## [EXERCISE DIRECTIONS]
Your answer is the lines below, exactly, from the one that contains "def lit : State" through the one that contains "drawn twice. -/", both included.

## [DATA]

/-- No rows at any I; fifteen rows that end with memory; two rows of which the second lies beyond it. -/
theorem witness_DrawTogglesTheCellsUnderTheSprite :
    ((0 : Nat) ≤ 15 ∧ ((0 : Nat) = 0 ∨ (State.reset.setI 0xFFFF).i.toNat + 0 ≤ 4096)) ∧
    ((15 : Nat) ≤ 15 ∧ (State.reset.setI 0x0FF1).i.toNat + 15 ≤ 4096) ∧
    (1 ≤ 2 ∧ 2 ≤ 15 ∧ 4096 ≤ (State.reset.setI 0x0FFF).i.toNat + (2 - 1)) ∧
    UnderSprite (placed 0x300 [0x80] (State.reset.setI 0x300)) 0 0 1 0 := by
  refine ⟨by decide, by decide, by decide, 0, 0, by decide⟩

/-- V-DRW-2's sprite: the second draw is made by the instruction after the first. -/
theorem witness_DrawingTwiceRestoresTheFramebuffer :
    ∃ t u, exec (.drw 0 1 1) (placed 0x300 [0xA5] ((regs [(0, 0x02), (1, 0x03)]).setI 0x300)) = .next t ∧
      exec (.drw 0 1 1) t.advancePc = .next u ∧ t.advancePc.fb = t.fb ∧ u.getV vf = 0x01 ∧
      (placed 0x300 [0xA5] ((regs [(0, 0x02), (1, 0x03)]).setI 0x300)).fb.cell 194 = false ∧ t.fb.cell 194 = true :=
  ⟨_, _, rfl, rfl, rfl, by decide, by decide, by decide⟩

/-- The state of V-DRW-6a: a sprite of one pixel at (0, 0), which is on, as is (1, 0). -/
def lit : State := placed 0x300 [0x80] ((State.reset.setI 0x300).setFb (pixels [(0, 0), (1, 0)]))

/-- V-DRW-6a and V-DRW-6: every set bit falls on a pixel that is on, so that the first draw turns nothing on. -/
theorem witness_DrawingTwiceOnLitPixels :
    ∃ t u, exec (.drw 0 1 1) lit = .next t ∧ exec (.drw 0 1 1) t.advancePc = .next u ∧
      UnderSprite lit 0 1 1 0 ∧ (∀ k, k < 2048 → UnderSprite lit 0 1 1 k → lit.fb.cell k = true) ∧
      (∀ k, k < 2048 → lit.fb.cell k = false → t.fb.cell k = false) ∧ t.getV vf = 0x01 ∧ u.getV vf = 0x00 := by
  refine ⟨_, _, rfl, rfl, ⟨0, 0, by decide⟩, ?_, ?_, by decide, by decide⟩
  · rintro k - ⟨r, c, hr, hc, hb, rfl⟩
    obtain rfl : r = 0 := by omega
    revert c
    decide
  · intro k hk h
    have hk0 : k ≠ 0 := by rintro rfl; revert h; decide
    show (lit.fb.toggle 0).cell k = false
    simp [cell_toggle _ _ _ hk, h, hk0]

/-- V-DRW-14's sprite with no set bit, drawn twice. -/
theorem witness_DrawingTwiceWithNoSetBit :
    ∃ t u, exec (.drw 0 1 1) ((regs [(15, 0x01)]).setI 0x300) = .next t ∧ exec (.drw 0 1 1) t.advancePc = .next u ∧
      (∀ k, ¬ UnderSprite ((regs [(15, 0x01)]).setI 0x300) 0 1 1 k) ∧ t.getV vf = 0x00 ∧ u.getV vf = 0x00 := by
  refine ⟨_, _, rfl, rfl, ?_, by decide, by decide⟩
  rintro k ⟨r, c, hr, hc, hb, -⟩
  obtain rfl : r = 0 := by omega
  revert c
  decide

theorem witness_DrawWrapsAtTheCorner :
    (regs [(0, 63), (1, 31)]).getV 0 = 63 ∧ (regs [(0, 63), (1, 31)]).getV 1 = 31 ∧
    (placed 0x300 [0x80] ((regs [(0, 63), (1, 31)]).setI 0x300)).i.toNat + 1 ≤ 4096 ∧
    (Memory.read (placed 0x300 [0x80] ((regs [(0, 63), (1, 31)]).setI 0x300)).mem 0x300).getLsbD 7 = true := by decide

/-- The indices 15 and 16. -/
theorem witness_KeySkipsTestTheNamedKey :
    ((regs [(3, 0x0F)]).getV 3).toNat ≤ 15 ∧ 15 < ((regs [(3, 0x10)]).getV 3).toNat := by decide

/-- Key 2 the lowest of two; no key; and a step that waits. -/
theorem witness_KeyWaitTakesTheLowestKey :
    (((State.reset.setKey 7 true).setKey 2 true).key.getLsbD 2 = true ∧
      ∀ j, j < 2 → ((State.reset.setKey 7 true).setKey 2 true).key.getLsbD j = false) ∧
    (∀ k : Fin 16, (next 0xF30A State.reset).key.getLsbD k = false) ∧ Executes (next 0xF30A State.reset) (.ldK 3) := by
  refine ⟨by decide, by decide, rfl, by decide, by decide⟩

theorem witness_ResetGivesTheResetValues : State.reset = State.reset := rfl

/-- The longest program, and one byte more. -/
theorem witness_LoadCopiesOrRejects :
    (List.replicate 3584 (0x00 : Byte)).length ≤ 3584 ∧ 3584 < (List.replicate 3585 (0x00 : Byte)).length := by
  simp only [List.length_replicate]; decide

theorem witness_TickCountsBothTimersDown : (transact .tick (State.reset.setSt 0x01)).2 = .toneStop true := by decide

theorem witness_SetKeySetsOneKey : (3 : Fin 16) ≠ 2 := by decide

theorem witness_FramebufferReadChangesNothing : 31 < 32 ∧ 63 < 64 := by decide

end Sys2Proof.Tests
end

section
/-! PROOFS. The state elements: their values at reset, the instructions that write each of them, and the instructions that
read the devices (spec/10_state.md). -/

namespace Sys2Proof.Machine

/-! ### The reset values (R33) -/

@[simp] theorem getV_reset (r : Reg) : State.reset.getV r = 0x00 := by simp [State.getV, State.reset]

@[simp] theorem stackAt_reset (k : Fin 16) : State.reset.stackAt k = 0x0000 := by simp [State.stackAt, State.reset]

@[simp] theorem keyDown_reset (k : Nat) : State.reset.keyDown k = false := by simp [State.keyDown, State.reset]

/-- Memory at reset lists nothing, so every address reads as unlisted (R30). -/
@[simp] theorem read_reset (a : Nat) : Memory.read State.reset.mem a = Memory.unlisted a := rfl

/-- Settles O18: reset memory lists nothing, PC is 0x200, and every stack entry is 0. -/
theorem invariantHoldsAtReset : Obligations.InvariantHoldsAtReset where
  memory_wf := reset_mem_wf
  low_memory a _ := read_reset a
  pc_bound := by decide
  stack_bound k := by simp

/-- Power-on and the reset transaction leave the same state, but for the count of random bytes. -/
theorem eq_reset_but_draws {s t : State} (h : s = State.reset ∨ s = (transact .reset t).1) :
    ∃ n, s = { State.reset with draws := n } := by
  rcases h with rfl | rfl
  · exact ⟨0, rfl⟩
  · exact ⟨t.draws, rfl⟩

/-- Settles O51: the state is the reset state but for its count of random bytes, which no clause speaks of. -/
theorem resetGivesTheResetValues : Obligations.ResetGivesTheResetValues := by
  intro s t h
  obtain ⟨n, rfl⟩ := eq_reset_but_draws h
  exact ⟨getV_reset, rfl, rfl, stackAt_reset, rfl, fun k => keyDown_reset k, rfl, rfl, fun k _ => cell_clear k,
    fun _ ha => unlisted_glyph ha, fun _ ha _ => unlisted_beyond ha, rfl⟩

/-! ### The writers of each state element (R20 to R31) -/

/-- The shapes of update of an instruction `i` from `s`: each rule is one way to change the state, with the instructions
that have it. The values written are left open, so this says which elements change, not to what. -/
inductive Effect (s : State) (i : Instr) : State → Prop
  | unchanged : Effect s i s
  | setV (x : Reg) (b : Byte) : x ∈ destinations i → Effect s i (s.setV x b)
  | setResultAndFlag (x : Reg) (b : Byte) (c : Bool) : x ∈ destinations i → vf ∈ destinations i →
      Effect s i (s.setResultAndFlag x b c)
  | maskedDraw (x : Reg) (nn b : Byte) : i = .rnd x nn → Effect s i (maskedDraw x nn b s)
  | loadRegs (x : Reg) : i = .ldM x → Effect s i (s.loadRegs x)
  | setI (w : Word) : (∃ nnn, i = .ldIdx nnn) ∨ (∃ x, i = .addIdx x) ∨ (∃ x, i = .ldF x) → Effect s i (s.setI w)
  | setPc (w : Word) : writesPc i = true → Effect s i (s.setPc w)
  | skipIf (c : Bool) : writesPc i = true → Effect s i (s.skipIf c)
  | push (nnn : Addr12) (hs : s.sp.val < 16) : i = .call nnn → Effect s i ((s.push s.pc hs).setPc (immAddress nnn))
  | dropTop (hs : 0 < s.sp.val) : i = .ret → Effect s i (s.dropTop.setPc (s.top hs))
  | setDt (x : Reg) (b : Byte) : i = .ldDt x → Effect s i (s.setDt b)
  | setSt (x : Reg) (b : Byte) : i = .ldSt x → Effect s i (s.setSt b)
  | setFb (f : Framebuffer) : i = .cls → Effect s i (s.setFb f)
  | draw (x y : Reg) (n : Nat) (cells : List Nat) : i = .drw x y n → Effect s i (s.draw cells)
  | setMem (m : Memory) : (∃ x, i = .ldB x) ∨ (∃ x, i = .stM x) → Effect s i (s.setMem m)
  | takeFault (c : Fault) (a w d : Word) : canFault i = true → Effect s i (takeFault c a w d s)
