-- ==== Sys2Proof/Machine/Text.lean ====
section
/-! DEFINITION. SDEC, the length-prefixed string decode (41_string_decode.md R130 to R139). -/

namespace Sys2Proof.Machine

/-- The checks after the prefix is read, in order: TRUNCATED (41_string_decode.md R134), STRING_TRAILING (R135),
BAD_UTF8 (R136), else success (R137). The string bytes are read only with UTF8_VALIDATE. -/
def sdecText (s : State) (n : BitVec 16) : Except Fault (Except Reason (BitVec 16)) :=
  if s.len.toNat < 2 + n.toNat then .ok (.error .truncated)
  else if s.params.strTrailingReject = true ∧ 2 + n.toNat < s.len.toNat then .ok (.error .stringTrailing)
  else if s.params.utf8Validate then
    match s.blockReadRun 2 n.toNat with
    | .error f => .error f
    | .ok t => if wellFormedUtf8 t then .ok (.ok n) else .ok (.error .badUtf8)
  else .ok (.ok n)

/-- The pseudocode of 41_string_decode.md R130: absent buffer (R131), short buffer (R132), the length prefix at
BUF[0] and BUF[1] (R133), then the checks on the text. OFFSET is not read. -/
def sdecResult (s : State) (present : Bool) : Except Fault (Except Reason (BitVec 16)) :=
  if present = false then .ok (.error .absentBuffer)
  else if s.len.toNat < 2 then .ok (.error .shortBuffer)
  else
    match s.blockRead 0 with
    | .error f => .error f
    | .ok hi =>
      match s.blockRead 1 with
      | .error f => .error f
      | .ok lo => sdecText s (declaredLength hi lo)

/-- SDEC (41_string_decode.md R130), the block's completion step once its GO was accepted (log 6): the pre-check
(60_exceptions.md R183), the decode, the completion write (R184). A byte never written stops the run (R201). -/
def execSdec (strict present : Bool) (s : State) : Host.Outcome State Fault Refusal :=
  if s.lenOutOfRange present then .next (s.complete (failPre .lenRange))
  else
    match sdecResult s present with
    | .error f => .fault f
    | .ok r => .next (s.complete (sdecCompletion strict r))

end Sys2Proof.Machine
end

## [TASK ANSWER]
def lit : State := placed 0x300 [0x80] ((State.reset.setI 0x300).setFb (pixels [(0, 0), (1, 0)]))

/-- V-DRW-6a and V-DRW-6: every set bit falls on a pixel that is on, so that the first draw turns nothing on. -/
theorem witness_DrawingTwiceOnLitPixels :
    ∃ t u, exec (.drw 0 1 1) lit = .next t ∧ exec (.drw 0 1 1) t.advancePc = .next u ∧
      UnderSprite lit 0 1 1 0 ∧ (∀ k, k < 2048 → UnderSprite lit 0 1 1 k → lit.fb.cell k = true) ∧
      (∀ k, k < 2048 → lit.fb.cell k = false → t.fb.cell k = false) ∧ t.getV vf = 0x01 ∧ u.getV vf = 0x00 := by
  refine ⟨_, _, rfl, rfl, ⟨0, 0, by decide⟩, ?_, ?_, by decide, by decide⟩
  · rintro k - ⟨r, c, hr, hc, hb, rfl⟩
    obtain rfl : r = 0 := by omega
    revert c
    decide
  · intro k hk h
    have hk0 : k ≠ 0 := by rintro rfl; revert h; decide
    show (lit.fb.toggle 0).cell k = false
    simp [cell_toggle _ _ _ hk, h, hk0]

/-- V-DRW-14's sprite with no set bit, drawn twice. -/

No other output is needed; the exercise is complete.